If you or your child is assigned to receive tacrolimus and MMF, the benefits include having you or your child receive a medical regimen that has been used in several thousand children already. Although this regimen is not FDA-approved for heart transplant in children, it is FDA-approved for pediatric liver and kidney transplant, and adult heart transplantation.
If you or your child is assigned to tacrolimus and everolimus, the benefits may include fewer transplant complications, and specifically it may reduce rejection, coronary artery disease, and kidney disease. These complications are linked to reduced graft survival. This drug regimen is also not FDA-approved for pediatric heart transplantation, but is approved for pediatric liver and kidney transplant, and is approved for adult heart transplantation in Europe.

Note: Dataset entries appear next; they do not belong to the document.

/-- 44_display.md section 2, an inference the spec marks as its own (as above, D8, D23, D4, log 15, 26, 11): drawing the
same sprite twice at the same place restores the grid, and the second draw reports a collision if the first turned a
pixel on. `u` is any state between the two draws with the same grid, place and sprite bytes. -/
def Obligations.DrawingTwiceRestoresTheGrid : Prop :=
  ∀ (x y x' y' : Reg) (n : Nat) (s t u r : State), exec (.drw x y n) s = .next t →
    u.fb = t.fb → u.params = s.params → u.getV x' = s.getV x → u.getV y' = s.getV y →
    (∀ row < n, u.mem.read (u.i.toNat + row) = s.mem.read (s.i.toNat + row)) →
    exec (.drw x' y' n) u = .next r →
    r.fb = s.fb ∧
    (s.fb.shaped s.params.displayW s.params.displayH = true → 0 < s.params.displayW → 0 < s.params.displayH →
      (∃ row < n, ∃ col < 8, (s.mem.read (s.i.toNat + row)).getLsbD (7 - col) = true ∧
        s.fb.pixel (((s.getV x).toNat + col) % s.params.displayW)
          (((s.getV y).toNat + row) % s.params.displayH) = false) →
      (r.getV 15).toNat = 1)

/-! ### Keypad and timers -/

/-- 45_keypad_timers.md section 2 (an id above 15 is not pressed by the spec's D11, log 18): the key skips. -/
def Obligations.KeySkipResults : Prop :=
  ∀ (x : Reg) (s : State),
    (∃ t : State, exec (.skp x) s = .next t ∧
      t.pc.toNat = (if h : (s.getV x).toNat < 16 then
        (if s.keys[(s.getV x).toNat] then s.pc.toNat + 2 else s.pc.toNat) else s.pc.toNat) % 65536 ∧
      Footprint.Covers { pc := true } s t) ∧
    ∃ t : State, exec (.sknp x) s = .next t ∧
      t.pc.toNat = (if h : (s.getV x).toNat < 16 then
        (if s.keys[(s.getV x).toNat] then s.pc.toNat else s.pc.toNat + 2) else s.pc.toNat + 2) % 65536 ∧
      Footprint.Covers { pc := true } s t

/-- 45_keypad_timers.md section 3 (the spec's D13, log 20): `FX0A` enters the key-wait and does nothing else; its cycle
ticks the timers and leaves `PC` past the instruction. -/
def Obligations.WaitForKeyResult : Prop :=
  (∀ (x : Reg) (s : State), ∃ t : State, exec (.waitkey x) s = .next t ∧
    t.mode = .waitingForKey x ∧ Footprint.Covers { mode := true } s t) ∧
  ∀ (x : Reg) (s : State), s.AboutToRun (.waitkey x) → ∃ t : State, step s = .next t ∧
    t.mode = .waitingForKey x ∧ t.pc = s.pc + 2 ∧ t.dt.toNat = s.dt.toNat - 1 ∧ t.st.toNat = s.st.toNat - 1 ∧
    t.redraw = false ∧ Footprint.Covers { mode := true, pc := true, dt := true, st := true, reply := true } s t

/-- R234, R235: `FX07` reads and `FX15` writes the delay timer before the tick of its own cycle. -/
def Obligations.DelayTimerResults : Prop :=
  (∀ (x : Reg) (s : State),
    (∃ t : State, exec (.ldFromDt x) s = .next t ∧ t.getV x = s.dt ∧ Footprint.Covers { regs := [x] } s t) ∧
    ∃ t : State, exec (.ldDt x) s = .next t ∧ t.dt = s.getV x ∧ Footprint.Covers { dt := true } s t) ∧
  (∀ (x : Reg) (s : State), s.AboutToRun (.ldFromDt x) → ∃ t : State, step s = .next t ∧
    t.getV x = s.dt ∧ t.dt.toNat = s.dt.toNat - 1) ∧
  ∀ (x : Reg) (s : State), s.AboutToRun (.ldDt x) → ∃ t : State, step s = .next t ∧
    t.dt.toNat = (s.getV x).toNat - 1

/-- 45_keypad_timers.md section 4 (no output signal is the spec's D22, log 25): `FX18` writes the sound timer before its
own cycle's tick. -/
def Obligations.SoundTimerResult : Prop :=
  (∀ (x : Reg) (s : State), ∃ t : State, exec (.ldSt x) s = .next t ∧
    t.st = s.getV x ∧ Footprint.Covers { st := true } s t) ∧
  ∀ (x : Reg) (s : State), s.AboutToRun (.ldSt x) → ∃ t : State, step s = .next t ∧
    t.st.toNat = (s.getV x).toNat - 1

/-- R28: only `FX15` writes the delay timer, and the tick lowers it by 1 and never below 0; the result of every other
instruction but `FX07` does not depend on it. -/
def Obligations.DelayTimerRule : Prop :=
  (∀ s : State, s.tick.dt.toNat = s.dt.toNat - 1) ∧
  (∀ (i : Instr) (s t : State), exec i s = .next t → (∀ x, i ≠ .ldDt x) → t.dt = s.dt) ∧
  (∀ (x : Reg) (s : State), exec (.ldDt x) s = .next { s with dt := s.getV x }) ∧
  (∀ (x : Reg) (s : State), ∃ t : State, exec (.ldFromDt x) s = .next t ∧ t.getV x = s.dt) ∧
  ∀ (i : Instr) (s t : State) (b : Byte), (∀ x, i ≠ .ldFromDt x) → exec i s = .next t →
    exec i { s with dt := b } = .next { t with dt := match i with | .ldDt x => s.getV x | _ => b }

/-- R29: no instruction reads the sound timer: with another value in it every instruction does the same; only `FX18`
writes it, the tick lowers it by 1 and never below 0, independently of the delay timer, and `dump_state` shows it. -/
def Obligations.SoundTimerIsNeverRead : Prop :=
  (∀ (i : Instr) (s t : State) (b : Byte), exec i s = .next t →
    exec i { s with st := b } = .next { t with st := match i with | .ldSt x => s.getV x | _ => b }) ∧
  (∀ (i : Instr) (s t : State), exec i s = .next t → (∀ x, i ≠ .ldSt x) → t.st = s.st) ∧
  (∀ s : State, s.tick.st.toNat = s.st.toNat - 1 ∧ ∀ b : Byte, { s with dt := b }.tick.st = s.tick.st) ∧
  ∀ s : State, s.snapshot.st = s.st

/-! ### Rules over all instructions -/

/-- R22: the seven flag writers leave 0 or 1 in `V[15]` on every execution (or, for the three arithmetic ones with
`x = 15`, the arithmetic result), and no other instruction writes it unless it is its destination. -/
def Obligations.FlagRegisterRule : Prop :=
  ∀ (i : Instr) (s t : State), exec i s = .next t →
    (i.writesFlag = true →
      (t.getV 15 = 0 ∨ t.getV 15 = 1) ∨
      (∃ y : Reg, i = .addR 15 y ∧ (t.getV 15).toNat = ((s.getV 15).toNat + (s.getV y).toNat) % 256) ∨
      (∃ y : Reg, i = .sub 15 y ∧ (t.getV 15).toNat = (s.getV 15).toNat - (s.getV y).toNat) ∨
      ∃ y : Reg, i = .subn 15 y ∧ (t.getV 15).toNat = (s.getV y).toNat - (s.getV 15).toNat) ∧
    (i.writesFlag = false → 15 ∉ i.dests → t.getV 15 = s.getV 15)

/-- 10_state.md section 2, the register-use table, and 20_memory.md section 1: an instruction changes no general register
but its destinations and, if it is a flag writer, `V[15]`; none but `FX33` and `FX55` changes a byte of memory; none but
`CXNN` draws. -/
def Obligations.InstructionsWriteOnlyWhatTheTableSays : Prop :=
  ∀ (i : Instr) (s t : State), exec i s = .next t →
    (∀ j : Reg, j ∉ i.dests → (i.writesFlag = true → j ≠ 15) → t.getV j = s.getV j) ∧
    ((∀ x, i ≠ .bcd x ∧ i ≠ .stm x) → ∀ a : Nat, t.mem.read a = s.mem.read a) ∧
    ((∀ x nn, i ≠ .rnd x nn) → t.draws = s.draws)

/-- 40_execution_cycle.md section 2, 44_display.md section 1 (that the core only reports is the spec's D24, log 25): a
running step reports a redraw exactly when its instruction is `00E0` or `DXYN`, no other instruction changes a pixel, and
none changes a key. -/
def Obligations.OnlyDisplayInstructionsRedraw : Prop :=
  (∀ (s t : State) (i : Instr), s.AboutToRun i → step s = .next t → t.redraw = i.redraws) ∧
  ∀ (i : Instr) (s t : State), exec i s = .next t → t.keys = s.keys ∧ (i.redraws = false → t.fb = s.fb)

/-- 10_state.md section 6, 00_scope.md section 4: no step changes the quirks, the display's size or the font. -/
def Obligations.ParametersNeverChange : Prop :=
  ∀ s t : State, step s = .next t → t.params = s.params

/-- 70_reset_and_hazards.md section 3: what an instruction does depends on the quirks only for shifts with `x ≠ y`, for
`BNNN` with a top digit other than 0, and in the `I` that `FX55` and `FX65` leave. -/
def Obligations.QuirkDependence : Prop :=
  ∀ (i : Instr) (s t : State) (a b c : Bool), exec i s = .next t →
    (∀ x y, x ≠ y → i ≠ .shr x y ∧ i ≠ .shl x y) → (∀ x nnn, x ≠ 0 → i ≠ .jpOff x nnn) →
    ∃ u : State, exec i { s with params := { s.params with qShiftVxOnly := a, qJumpVx := b, qMemKeepI := c } } = .next u ∧
      u = { t with params := u.params, i := u.i } ∧ ((∀ x, i ≠ .stm x ∧ i ≠ .ldm x) → u.i = t.i)

/-- 10_state.md section 3 (the unenforced parity is the spec's D5, log 12): an even `PC` stays even over every running
step but that of `1NNN`, `2NNN`, `BNNN` or `00EE`, whose targets are not checked. -/
def Obligations.EvenProgramCounterIsKept : Prop :=
  ∀ (s t : State), s.host = [] → step s = .next t → s.pc.toNat % 2 = 0 →
    (∀ nnn, decode s.fetch ≠ .ok (.jp nnn)) → (∀ nnn, decode s.fetch ≠ .ok (.call nnn)) →
    (∀ x nnn, decode s.fetch ≠ .ok (.jpOff x nnn)) → decode s.fetch ≠ .ok .ret → t.pc.toNat % 2 = 0

/-! ### Reset and the invariant -/

/-- 10_state.md section 7 (the zeros are the spec's D3, log 4; the size and the font PRESUMED, log 1, 2; reset as a `load`
of the empty image is log 28): the machine after reset; its first step, a `step` transaction because none is pending
(log 9), meets 0x0000 at 0x200, which is no instruction (70_reset_and_hazards.md section 1, the empty image), and takes the
fatal error of 60_exceptions.md section 2 (the restored `PC` and the mode `Faulted` are the spec's D6, D7, log 13, 14). -/
def Obligations.ResetState : Prop :=
  State.reset.pc = 0x200 ∧ State.reset.mode = .running ∧ State.reset.err = none ∧ State.reset.redraw = false ∧
  (∀ j : Reg, State.reset.getV j = 0) ∧ State.reset.i = 0 ∧ State.reset.dt = 0 ∧ State.reset.st = 0 ∧
  State.reset.sp = 0 ∧
  (∀ j : Nat, (h : j < 80) → State.reset.mem.read (0x050 + j) = State.reset.params.font[j]) ∧
  (∀ a : Nat, a < 4096 → ¬(0x050 ≤ a ∧ a < 0x0A0) → State.reset.mem.read a = 0) ∧
  ∃ t : State, step State.reset = .next t ∧ t.mode = .faulted ∧ t.pc = 0x200 ∧
    t.err = some ⟨.unrecognizedOpcode, 0x0000, 0x200⟩

/-- The invariant (`Inv`) holds at reset. (The canonical form of memory is the model's own, log 2; the display's size at
reset is PRESUMED, log 1; reset as a `load` of the empty image is log 28.) -/
def Obligations.ResetMeetsTheInvariant : Prop := Inv State.reset

/-- Every step keeps the invariant: memory stays canonical, the grid stays the display's size, and there is an error record
exactly in `Faulted`, which is that of the instruction at `PC` and whose cause still stands (60_exceptions.md sections 1
and 2; the spec's D6, D7, log 13, 14). The canonical form of memory is the model's own (log 2). -/
def Obligations.EveryStepKeepsTheInvariant : Prop :=
  ∀ s t : State, Inv s → step s = .next t → Inv t
end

Taking part in a research study involves risks, or side effects. You or your child should discuss these risks with you or your child’s study doctor. Children eligible for this study all have a serious heart condition (heart transplant) whether or not they choose to participate in this study.
The risks of the transplant medications include infection, kidney problems, infection, diabetes, high blood pressure, and abdominal symptoms like belly pain and nausea. A complete list of the risks is provided in the informed consent form and will be explained in full by the study doctor. There may be additional risks that are not yet known. If any new risks are identified, the study doctor will share those with you.
Throughout the study, you or your child’s health and safety will be monitored by the study doctor. Additionally, an independent board of scientists and medical professionals with expertise in areas such as adult and pediatric hear transplantation will regularly review study data and make recommendations to the Department of Defense regarding patient safety in this trial. Stringent safety reporting to the FDA is also required for this trial.
Why should you be part of the TEAMMATE Trial?
- TEAMMATE is the first randomized study comparing anti-rejection medications in children who have received a heart transplant.
- The results of this trial will help doctors learn what drugs are the safest and best at preventing rejection in kids who have had a heart transplant.
- The results from the study may lead to the first FDA approval of anti-rejection medications for use in kids who have had a heart transplant, which will make these medications easier to prescribe.
- Participants will receive a small payment of $50 per visit to help cover out of pocket expenses (travel, meals, etc.).
TEAMMATE Trial Updates
- We have enrolled at over 20 clinical sites.
- Over 200 patients have been enrolled in the trial and have been “randomized” to one of the two treatment arms.
- We have enrolled and randomized a total of 211 pediatric heart transplant recipients. Enrollment is now complete.